Records for this exercise
-- ==== Sys2Proof/Laws/State.lean ====
section
/-! SUPPORT. What each update of the state leaves: one lemma for each field and update, so that no proof unfolds a record,
and what a table gives after one of its entries has been set. -/

namespace Sys2Proof.Machine

@[simp] theorem setReg_gl (m : Mx) (off : Nat) (v : Word) : (setReg m off v).gl = m.gl := rfl
@[simp] theorem setReg_cp (m : Mx) (off : Nat) (v : Word) : (setReg m off v).cp = m.cp := rfl
@[simp] theorem setReg_hp (m : Mx) (off : Nat) (v : Word) : (setReg m off v).hp = m.hp := rfl
@[simp] theorem setReg_qe (m : Mx) (off : Nat) (v : Word) : (setReg m off v).qe = m.qe := rfl
@[simp] theorem setReg_ents (m : Mx) (off : Nat) (v : Word) : (setReg m off v).ents = m.ents := rfl
@[simp] theorem setReg_dx (m : Mx) (off : Nat) (v : Word) : (setReg m off v).dx = m.dx := rfl
@[simp] theorem setReg_sb (m : Mx) (off : Nat) (v : Word) : (setReg m off v).sb = m.sb := rfl
@[simp] theorem setReg_ch (m : Mx) (off : Nat) (v : Word) : (setReg m off v).ch = m.ch := rfl
@[simp] theorem setReg_die (m : Mx) (off : Nat) (v : Word) : (setReg m off v).die = m.die := rfl
@[simp] theorem setReg_mc (m : Mx) (off : Nat) (v : Word) : (setReg m off v).mc = m.mc := rfl
@[simp] theorem setReg_ph (m : Mx) (off : Nat) (v : Word) : (setReg m off v).ph = m.ph := rfl
@[simp] theorem setReg_cx (m : Mx) (off : Nat) (v : Word) : (setReg m off v).cx = m.cx := rfl
@[simp] theorem setReg_sg (m : Mx) (off : Nat) (v : Word) : (setReg m off v).sg = m.sg := rfl
@[simp] theorem setReg_st (m : Mx) (off : Nat) (v : Word) : (setReg m off v).st = m.st := rfl
@[simp] theorem setReg_md (m : Mx) (off : Nat) (v : Word) : (setReg m off v).md = m.md := rfl
@[simp] theorem setReg_tr (m : Mx) (off : Nat) (v : Word) : (setReg m off v).tr = m.tr := rfl
@[simp] theorem setReg_ic (m : Mx) (off : Nat) (v : Word) : (setReg m off v).ic = m.ic := rfl
@[simp] theorem setReg_dm (m : Mx) (off : Nat) (v : Word) : (setReg m off v).dm = m.dm := rfl
@[simp] theorem setReg_nl (m : Mx) (off : Nat) (v : Word) : (setReg m off v).nl = m.nl := rfl
@[simp] theorem setReg_bt (m : Mx) (off : Nat) (v : Word) : (setReg m off v).bt = m.bt := rfl
@[simp] theorem setReg_wr (m : Mx) (off : Nat) (v : Word) : (setReg m off v).wr = m.wr := rfl
@[simp] theorem setReg_free (m : Mx) (off : Nat) (v : Word) : (setReg m off v).free = m.free := rfl

@[simp] theorem setPort_regs (m : Mx) (p : Nat) (v : Port) : (setPort m p v).regs = m.regs := rfl
@[simp] theorem setPort_gl (m : Mx) (p : Nat) (v : Port) : (setPort m p v).gl = m.gl := rfl
@[simp] theorem setPort_cp (m : Mx) (p : Nat) (v : Port) : (setPort m p v).cp = m.cp := rfl
@[simp] theorem setPort_qe (m : Mx) (p : Nat) (v : Port) : (setPort m p v).qe = m.qe := rfl
@[simp] theorem setPort_ents (m : Mx) (p : Nat) (v : Port) : (setPort m p v).ents = m.ents := rfl
@[simp] theorem setPort_dx (m : Mx) (p : Nat) (v : Port) : (setPort m p v).dx = m.dx := rfl
@[simp] theorem setPort_sb (m : Mx) (p : Nat) (v : Port) : (setPort m p v).sb = m.sb := rfl
@[simp] theorem setPort_ch (m : Mx) (p : Nat) (v : Port) : (setPort m p v).ch = m.ch := rfl
@[simp] theorem setPort_die (m : Mx) (p : Nat) (v : Port) : (setPort m p v).die = m.die := rfl
@[simp] theorem setPort_mc (m : Mx) (p : Nat) (v : Port) : (setPort m p v).mc = m.mc := rfl
@[simp] theorem setPort_ph (m : Mx) (p : Nat) (v : Port) : (setPort m p v).ph = m.ph := rfl
@[simp] theorem setPort_cx (m : Mx) (p : Nat) (v : Port) : (setPort m p v).cx = m.cx := rfl
@[simp] theorem setPort_sg (m : Mx) (p : Nat) (v : Port) : (setPort m p v).sg = m.sg := rfl
@[simp] theorem setPort_st (m : Mx) (p : Nat) (v : Port) : (setPort m p v).st = m.st := rfl
@[simp] theorem setPort_md (m : Mx) (p : Nat) (v : Port) : (setPort m p v).md = m.md := rfl
@[simp] theorem setPort_tr (m : Mx) (p : Nat) (v : Port) : (setPort m p v).tr = m.tr := rfl
@[simp] theorem setPort_ic (m : Mx) (p : Nat) (v : Port) : (setPort m p v).ic = m.ic := rfl
@[simp] theorem setPort_dm (m : Mx) (p : Nat) (v : Port) : (setPort m p v).dm = m.dm := rfl
@[simp] theorem setPort_nl (m : Mx) (p : Nat) (v : Port) : (setPort m p v).nl = m.nl := rfl
@[simp] theorem setPort_bt (m : Mx) (p : Nat) (v : Port) : (setPort m p v).bt = m.bt := rfl
@[simp] theorem setPort_wr (m : Mx) (p : Nat) (v : Port) : (setPort m p v).wr = m.wr := rfl
@[simp] theorem setPort_free (m : Mx) (p : Nat) (v : Port) : (setPort m p v).free = m.free := rfl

Problem description
Having read the records above, reproduce each one exactly.

Solution for this task
-- ==== Sys2Proof/Laws/State.lean ====
section
/-! SUPPORT. What each update of the state leaves: one lemma for each field and update, so that no proof unfolds a record,
and what a table gives after one of its entries has been set. -/

namespace Sys2Proof.Machine

@[simp] theorem setReg_gl (m : Mx) (off : Nat) (v : Word) : (setReg m off v).gl = m.gl := rfl
@[simp] theorem setReg_cp (m : Mx) (off : Nat) (v : Word) : (setReg m off v).cp = m.cp := rfl
@[simp] theorem setReg_hp (m : Mx) (off : Nat) (v : Word) : (setReg m off v).hp = m.hp := rfl
@[simp] theorem setReg_qe (m : Mx) (off : Nat) (v : Word) : (setReg m off v).qe = m.qe := rfl
@[simp] theorem setReg_ents (m : Mx) (off : Nat) (v : Word) : (setReg m off v).ents = m.ents := rfl
@[simp] theorem setReg_dx (m : Mx) (off : Nat) (v : Word) : (setReg m off v).dx = m.dx := rfl
@[simp] theorem setReg_sb (m : Mx) (off : Nat) (v : Word) : (setReg m off v).sb = m.sb := rfl
@[simp] theorem setReg_ch (m : Mx) (off : Nat) (v : Word) : (setReg m off v).ch = m.ch := rfl
@[simp] theorem setReg_die (m : Mx) (off : Nat) (v : Word) : (setReg m off v).die = m.die := rfl
@[simp] theorem setReg_mc (m : Mx) (off : Nat) (v : Word) : (setReg m off v).mc = m.mc := rfl
@[simp] theorem setReg_ph (m : Mx) (off : Nat) (v : Word) : (setReg m off v).ph = m.ph := rfl
@[simp] theorem setReg_cx (m : Mx) (off : Nat) (v : Word) : (setReg m off v).cx = m.cx := rfl
@[simp] theorem setReg_sg (m : Mx) (off : Nat) (v : Word) : (setReg m off v).sg = m.sg := rfl
@[simp] theorem setReg_st (m : Mx) (off : Nat) (v : Word) : (setReg m off v).st = m.st := rfl
@[simp] theorem setReg_md (m : Mx) (off : Nat) (v : Word) : (setReg m off v).md = m.md := rfl
@[simp] theorem setReg_tr (m : Mx) (off : Nat) (v : Word) : (setReg m off v).tr = m.tr := rfl
@[simp] theorem setReg_ic (m : Mx) (off : Nat) (v : Word) : (setReg m off v).ic = m.ic := rfl
@[simp] theorem setReg_dm (m : Mx) (off : Nat) (v : Word) : (setReg m off v).dm = m.dm := rfl
@[simp] theorem setReg_nl (m : Mx) (off : Nat) (v : Word) : (setReg m off v).nl = m.nl := rfl
@[simp] theorem setReg_bt (m : Mx) (off : Nat) (v : Word) : (setReg m off v).bt = m.bt := rfl
@[simp] theorem setReg_wr (m : Mx) (off : Nat) (v : Word) : (setReg m off v).wr = m.wr := rfl
@[simp] theorem setReg_free (m : Mx) (off : Nat) (v : Word) : (setReg m off v).free = m.free := rfl

@[simp] theorem setPort_regs (m : Mx) (p : Nat) (v : Port) : (setPort m p v).regs = m.regs := rfl
@[simp] theorem setPort_gl (m : Mx) (p : Nat) (v : Port) : (setPort m p v).gl = m.gl := rfl
@[simp] theorem setPort_cp (m : Mx) (p : Nat) (v : Port) : (setPort m p v).cp = m.cp := rfl
@[simp] theorem setPort_qe (m : Mx) (p : Nat) (v : Port) : (setPort m p v).qe = m.qe := rfl
@[simp] theorem setPort_ents (m : Mx) (p : Nat) (v : Port) : (setPort m p v).ents = m.ents := rfl
@[simp] theorem setPort_dx (m : Mx) (p : Nat) (v : Port) : (setPort m p v).dx = m.dx := rfl
@[simp] theorem setPort_sb (m : Mx) (p : Nat) (v : Port) : (setPort m p v).sb = m.sb := rfl
@[simp] theorem setPort_ch (m : Mx) (p : Nat) (v : Port) : (setPort m p v).ch = m.ch := rfl
@[simp] theorem setPort_die (m : Mx) (p : Nat) (v : Port) : (setPort m p v).die = m.die := rfl
@[simp] theorem setPort_mc (m : Mx) (p : Nat) (v : Port) : (setPort m p v).mc = m.mc := rfl
@[simp] theorem setPort_ph (m : Mx) (p : Nat) (v : Port) : (setPort m p v).ph = m.ph := rfl
@[simp] theorem setPort_cx (m : Mx) (p : Nat) (v : Port) : (setPort m p v).cx = m.cx := rfl
@[simp] theorem setPort_sg (m : Mx) (p : Nat) (v : Port) : (setPort m p v).sg = m.sg := rfl
@[simp] theorem setPort_st (m : Mx) (p : Nat) (v : Port) : (setPort m p v).st = m.st := rfl
@[simp] theorem setPort_md (m : Mx) (p : Nat) (v : Port) : (setPort m p v).md = m.md := rfl
@[simp] theorem setPort_tr (m : Mx) (p : Nat) (v : Port) : (setPort m p v).tr = m.tr := rfl
@[simp] theorem setPort_ic (m : Mx) (p : Nat) (v : Port) : (setPort m p v).ic = m.ic := rfl
@[simp] theorem setPort_dm (m : Mx) (p : Nat) (v : Port) : (setPort m p v).dm = m.dm := rfl
@[simp] theorem setPort_nl (m : Mx) (p : Nat) (v : Port) : (setPort m p v).nl = m.nl := rfl
@[simp] theorem setPort_bt (m : Mx) (p : Nat) (v : Port) : (setPort m p v).bt = m.bt := rfl
@[simp] theorem setPort_wr (m : Mx) (p : Nat) (v : Port) : (setPort m p v).wr = m.wr := rfl
@[simp] theorem setPort_free (m : Mx) (p : Nat) (v : Port) : (setPort m p v).free = m.free := rfl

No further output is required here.